What defines success?

Success is something that our society strives for. There are books all about the topic; Think and Grow Rich, The 7 Habits of Highly Successful People, The Law of Success, The 4-Hour Work Week. There are probably people who have more books about making money and becoming successful than they spend their time actually working on themselves to become wealthy and successful.

But what exactly makes someone successful? Success has often been associated with having a lot of money, a nice large house and a good career. Maslow's Hierarchy of Needs talks about the four stages needed to reach 'Self-Actualisation.' These four stages can be seen in the image below:
Self-esteem needs related to success and high status aren't mentioned until the fourth stage. Before that, a person needs the basics of food, shelter and clothing, and love from other humans including friends, family and partners.

One of my favourite musicians is Prince. Prince seems like a successful person; financially he was extremely well off, and he achieved his dream of becoming a fantastic music mogul with lots of albums and hit songs. He was an excellent performer, played many instruments and produced and wrote most of his music.

But emotionally, he was unhappy. I would say emotionally, he was not successful. He had a troubled childhood; his parents were strict Christians yet both worked as musicians performing in bars around alcohol and cigarettes, which led to conflicting messages. His father taught him to play the piano, but he was very harsh on him and cold towards him, never saying he loved him. In the future his father also expressed jealousy over his son's success. Prince was bullied at school for his height and possibly experienced racism due to the time he grew up in and being one of the few black kids in a very white area (Minnesota).
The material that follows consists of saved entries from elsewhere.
-- ==== Sys2Proof/Machine/Operands.lean ====
section
/-!
DEFINITION. Every operand form of 30_encoding.md R65 with its way back (R78), the enumeration tables
in both directions (40_primitives.md R98 to R104, 46_decoder.md R180, R184, R185), and what each
command selector fixes: its frame format (R61) and its response kind (R72).
-/

namespace Sys2Proof

/-- `addr_valid`, 40_primitives.md R108: 0xE0 to 0xE9. -/
def addrValid (a : Byte) : Bool :=
  decide (Config.addrMin ≤ a.toNat ∧ a.toNat ≤ Config.addrMax)

/-- 40_primitives.md R98, payload-byte map (D8, GK3). PRESUMED, unsafe: log entry 5. -/
def Direction.toByte : Direction → Byte
  | .clockwise => 0x00#8
  | .counterClockwise => 0x01#8

/-- 40_primitives.md R98, inverse map: every other byte is not a `Direction`. -/
def Direction.ofByte (b : Byte) : Option Direction :=
  if b = 0x00#8 then some .clockwise
  else if b = 0x01#8 then some .counterClockwise
  else none

/-- 40_primitives.md R99 (D8, GK3). PRESUMED, unsafe: log entry 5. -/
def EnableLogic.toByte : EnableLogic → Byte
  | .low => 0x00#8
  | .high => 0x01#8
  | .alwaysOn => 0x02#8

/-- 40_primitives.md R99, inverse map. -/
def EnableLogic.ofByte (b : Byte) : Option EnableLogic :=
  if b = 0x00#8 then some .low
  else if b = 0x01#8 then some .high
  else if b = 0x02#8 then some .alwaysOn
  else none

/-- 40_primitives.md R100 (D8, GK3). PRESUMED, unsafe: log entry 5. -/
def ZeroMode.toByte : ZeroMode → Byte
  | .disabled => 0x00#8
  | .directionMode => 0x01#8
  | .nearestMode => 0x02#8

/-- 40_primitives.md R100, inverse map. -/
def ZeroMode.ofByte (b : Byte) : Option ZeroMode :=
  if b = 0x00#8 then some .disabled
  else if b = 0x01#8 then some .directionMode
  else if b = 0x02#8 then some .nearestMode
  else none

/-- 40_primitives.md R101. -/
def SaveClear.toByte : SaveClear → Byte
  | .save => Config.saveByte
  | .clear => Config.clearByte

/-- 40_primitives.md R101, inverse map. -/
def SaveClear.ofByte (b : Byte) : Option SaveClear :=
  if b = Config.saveByte then some .save
  else if b = Config.clearByte then some .clear
  else none

/-- 40_primitives.md R102. -/
def boolToByte (b : Bool) : Byte :=
  if b then Config.boolTrue else Config.boolFalse

/-- 40_primitives.md R102, inverse map. -/
def boolOfByte (b : Byte) : Option Bool :=
  if b = Config.boolTrue then some true
  else if b = Config.boolFalse then some false
  else none

/-- 46_decoder.md R180, the acknowledgement's status table. -/
def AckStatus.toByte : AckStatus → Byte
  | .success => Config.ackOk
  | .failure => Config.ackFail

/-- 46_decoder.md R180, inverse map: any other byte is unrecognised. -/
def AckStatus.ofByte (b : Byte) : Option AckStatus :=
  if b = Config.ackOk then some .success
  else if b = Config.ackFail then some .failure
  else none

/-- 46_decoder.md R184 (D17, GK7). PRESUMED, unsafe: log entry 6. -/
def EnPinStatus.toByte : EnPinStatus → Byte
  | .enabled => 0x01#8
  | .disabled => 0x02#8

/-- 46_decoder.md R184, inverse map. -/
def EnPinStatus.ofByte (b : Byte) : Option EnPinStatus :=
  if b = 0x01#8 then some .enabled
  else if b = 0x02#8 then some .disabled
  else none

/-- 46_decoder.md R185 (D17, GK7). PRESUMED, unsafe: log entry 6. -/
def ShaftStatus.toByte : ShaftStatus → Byte
  | .blocked => 0x01#8
  | .unblocked => 0x02#8

/-- 46_decoder.md R185, inverse map. -/
def ShaftStatus.ofByte (b : Byte) : Option ShaftStatus :=
  if b = 0x01#8 then some .blocked
  else if b = 0x02#8 then some .unblocked
  else none

/-- The bit a `Direction` puts into the speed byte, 40_primitives.md R98 and R103. -/
def Direction.speedBit : Direction → Byte
  | .clockwise => 0x00#8
  | .counterClockwise => Config.dirCcwBit

/-- `pack_ds`, 40_primitives.md R103: form `ds` of 30_encoding.md R65. The rule takes `speed ≤ 0x7F`,
which every meaning checks first; for a larger speed, which only `encode` of an ill-formed instruction
gives, the OR is kept. DESIGN CHOICE: log entry 20. -/
def packDs (d : Direction) (speed : BitVec 8) : Byte :=
  d.speedBit ||| speed

/-- 40_primitives.md R103, inverse: the direction of a `ds` byte. -/
def dsDirection (b : Byte) : Direction :=
  if b &&& Config.dirCcwBit = 0x00#8 then .clockwise else .counterClockwise

/-- 40_primitives.md R103, inverse: the speed of a `ds` byte, its other seven bits. -/
def dsSpeed (b : Byte) : BitVec 8 :=
  b &&& ~~~Config.dirCcwBit

/-- Form `sub` of 30_encoding.md R65: `s mod 256` (D9, GK4). PRESUMED, unsafe: log entry 5. The form
takes 1 to 256; outside that: log entry 20. -/
def subToByte (s : BitVec 16) : Byte :=
  BitVec.ofNat 8 (s.toNat % 256)

/-- 30_encoding.md R78: the subdivision a `sub` byte reads back as, 0x00 as 256. -/
def subOfByte (b : Byte) : BitVec 16 :=
  if b = 0x00#8 then 256#16 else BitVec.ofNat 16 b.toNat

/-- Form `u16be` of 30_encoding.md R65. -/
def u16Payload (v : BitVec 16) : List Byte :=
  Machine.bePut v.toNat 2

/-- Form `u24be` of 30_encoding.md R65. The form takes counts up to 0xFFFFFF, which the meaning checks
first; of a larger count, which only `encode` of an ill-formed instruction gives, the low 24 bits are
kept. DESIGN CHOICE: log entry 20. -/
def u24Payload (p : BitVec 32) : List Byte :=
  Machine.bePut p.toNat Config.pulseBytes

/-- All 27 selectors, in the order of 30_encoding.md R66. -/
def Cmd.all : List Cmd :=
  [.readEncoder, .readPulses, .readAngle, .readAngleError, .readEnPin, .readReleaseStatus,
    .readShaftStatus] ++
  [.setCurrentLimit, .setSubdivision, .setEnableLogic, .setDirection, .setAutoScreenOff,
    .setStallProtection, .setInterpolation, .setZeroMode, .setZeroSpeed, .setZeroDirection] ++
  [.runMotor, .runPulses, .stop, .enableMotor] ++
  [.setKp, .setKi, .setKd, .setAcceleration, .setMaxTorque, .saveClear]

/-- The command an opcode byte identifies, if any (30_encoding.md R63, R67). -/
def Cmd.ofOpcode (op : Byte) : Option Cmd :=
  Cmd.all.find? fun c => Config.opcode c == op

/-- The column "format" of 30_encoding.md R66. -/
def Cmd.format : Cmd → Format
  | .readEncoder | .readPulses | .readAngle | .readAngleError | .readEnPin
  | .readReleaseStatus | .readShaftStatus | .stop => .cf0
  | .setCurrentLimit | .setSubdivision | .setEnableLogic | .setDirection | .setAutoScreenOff
  | .setStallProtection | .setInterpolation | .setZeroMode | .setZeroSpeed | .setZeroDirection
  | .runMotor | .enableMotor | .saveClear => .cf1
  | .setKp | .setKi | .setKd | .setAcceleration | .setMaxTorque => .cf2
  | .runPulses => .cf4

/-- The frame length of each format, 30_encoding.md R61. -/
def Format.length : Format → Nat
  | .cf0 => 3
  | .cf1 => 4
  | .cf2 => 5
  | .cf4 => 7

/-- The response kind of each command, 30_encoding.md R72: six typed reads, and the
acknowledgement for the other 21, `read_release_status` among them (D15, C11).
PRESUMED, unsafe: log entry 6. -/
def Cmd.kind : Cmd → RespKind
  | .readEncoder => .enc
  | .readPulses | .readAngle => .i32
  | .readAngleError => .i16
  | .readEnPin => .enPin
  | .readShaftStatus => .shaft
  | .readReleaseStatus
  | .setCurrentLimit | .setSubdivision | .setEnableLogic | .setDirection | .setAutoScreenOff
  | .setStallProtection | .setInterpolation | .setZeroMode | .setZeroSpeed | .setZeroDirection
  | .runMotor | .runPulses | .stop | .enableMotor
  | .setKp | .setKi | .setKd | .setAcceleration | .setMaxTorque | .saveClear => .ack

/-- The row of the opcode table under which bytes of a response kind are decoded. -/
def Instr.ofKind (k : RespKind) (rx : List Byte) : Instr :=
  match k with
  | .ack => .decodeAck rx
  | .enPin => .decodeEnPin rx
  | .shaft => .decodeShaft rx
  | .i16 => .decodeI16 rx
  | .i32 => .decodeI32 rx
  | .enc => .decodeEnc rx

/-- `decode(cmd, RX)`: the command context selects the response kind, 46_decoder.md R175. -/
def Instr.ofContext (c : Cmd) (rx : List Byte) : Instr :=
  Instr.ofKind c.kind rx

/-- The command selector of an instruction; the response formats have none. -/
def Instr.cmd : Instr → Option Cmd
  | .readEncoder => some .readEncoder
  | .readPulses => some .readPulses
  | .readAngle => some .readAngle
  | .readAngleError => some .readAngleError
  | .readEnPin => some .readEnPin
  | .readReleaseStatus => some .readReleaseStatus
  | .readShaftStatus => some .readShaftStatus
  | .setCurrentLimit _ => some .setCurrentLimit
  | .setSubdivision _ => some .setSubdivision
  | .setEnableLogic _ => some .setEnableLogic
  | .setDirection _ => some .setDirection
  | .setAutoScreenOff _ => some .setAutoScreenOff
  | .setStallProtection _ => some .setStallProtection
  | .setInterpolation _ => some .setInterpolation
  | .setZeroMode _ => some .setZeroMode
  | .setZeroSpeed _ => some .setZeroSpeed
  | .setZeroDirection _ => some .setZeroDirection
  | .runMotor _ _ => some .runMotor
  | .runPulses _ _ _ => some .runPulses
  | .stop => some .stop
  | .enableMotor _ => some .enableMotor
  | .setKp _ => some .setKp
  | .setKi _ => some .setKi
  | .setKd _ => some .setKd
  | .setAcceleration _ => some .setAcceleration
  | .setMaxTorque _ => some .setMaxTorque
  | .saveClear _ => some .saveClear
  | .decodeAck _ | .decodeEnPin _ | .decodeShaft _ | .decodeI16 _ | .decodeI32 _ | .decodeEnc _ =>
    none

/-- Which half of the opcode table an instruction's word belongs to. -/
def Instr.port : Instr → Port
  | .decodeAck _ => .response .ack
  | .decodeEnPin _ => .response .enPin
  | .decodeShaft _ => .response .shaft
  | .decodeI16 _ => .response .i16
  | .decodeI32 _ => .response .i32
  | .decodeEnc _ => .response .enc
  | .readEncoder | .readPulses | .readAngle | .readAngleError | .readEnPin | .readReleaseStatus
  | .readShaftStatus | .setCurrentLimit _ | .setSubdivision _ | .setEnableLogic _
  | .setDirection _ | .setAutoScreenOff _ | .setStallProtection _ | .setInterpolation _
  | .setZeroMode _ | .setZeroSpeed _ | .setZeroDirection _ | .runMotor _ _ | .runPulses _ _ _
  | .stop | .enableMotor _ | .setKp _ | .setKi _ | .setKd _ | .setAcceleration _
  | .setMaxTorque _ | .saveClear _ => .command

/-- `disable_motor()`, 30_encoding.md R76. -/
def Instr.disableMotor : Instr := .enableMotor false

/-- `save_params()`, 30_encoding.md R76. -/
def Instr.saveParams : Instr := .saveClear .save

/-- `clear_params()`, 30_encoding.md R76. -/
def Instr.clearParams : Instr := .saveClear .clear

/-- `run_cw(speed)`, 30_encoding.md R76. -/
def Instr.runCw (speed : BitVec 8) : Instr := .runMotor .clockwise speed

/-- `run_ccw(speed)`, 30_encoding.md R76. -/
def Instr.runCcw (speed : BitVec 8) : Instr := .runMotor .counterClockwise speed

end Sys2Proof
end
So all of this shows that he was lacking the third need; belonging and love. In his adult life he married twice, neither marriage lasting long. His first wife had a baby but it died within a few hours, and she had another pregnancy which resulted in miscarriage. This would no doubt have caused a giant hole in his heart.

I use Prince as an example to show that I think success isn't only tied to finances and status. Having a wonderful career and lots of money is a sign of success for many people; I've always been career-driven towards the arts and associate that with success. However, being wealthy doesn't equate to happiness, and there is something to be said for someone that isn't necessarily well off but is happy with their life. Hence the term 'emotional success.'

I'm from Britain, which is a rich country, however the level of mental illness has been rising over the last decade, particularly in children and young people. In contrast, poorer countries may not value materialism as much, but they have less rates of mental illness and less of a demand for psychologists because they value compassion of other human beings more. An ideal society would still allow for people to pursue material success, as having your dream career can be very fulfilling, but it would not be at the expense of companionship and closeness with others.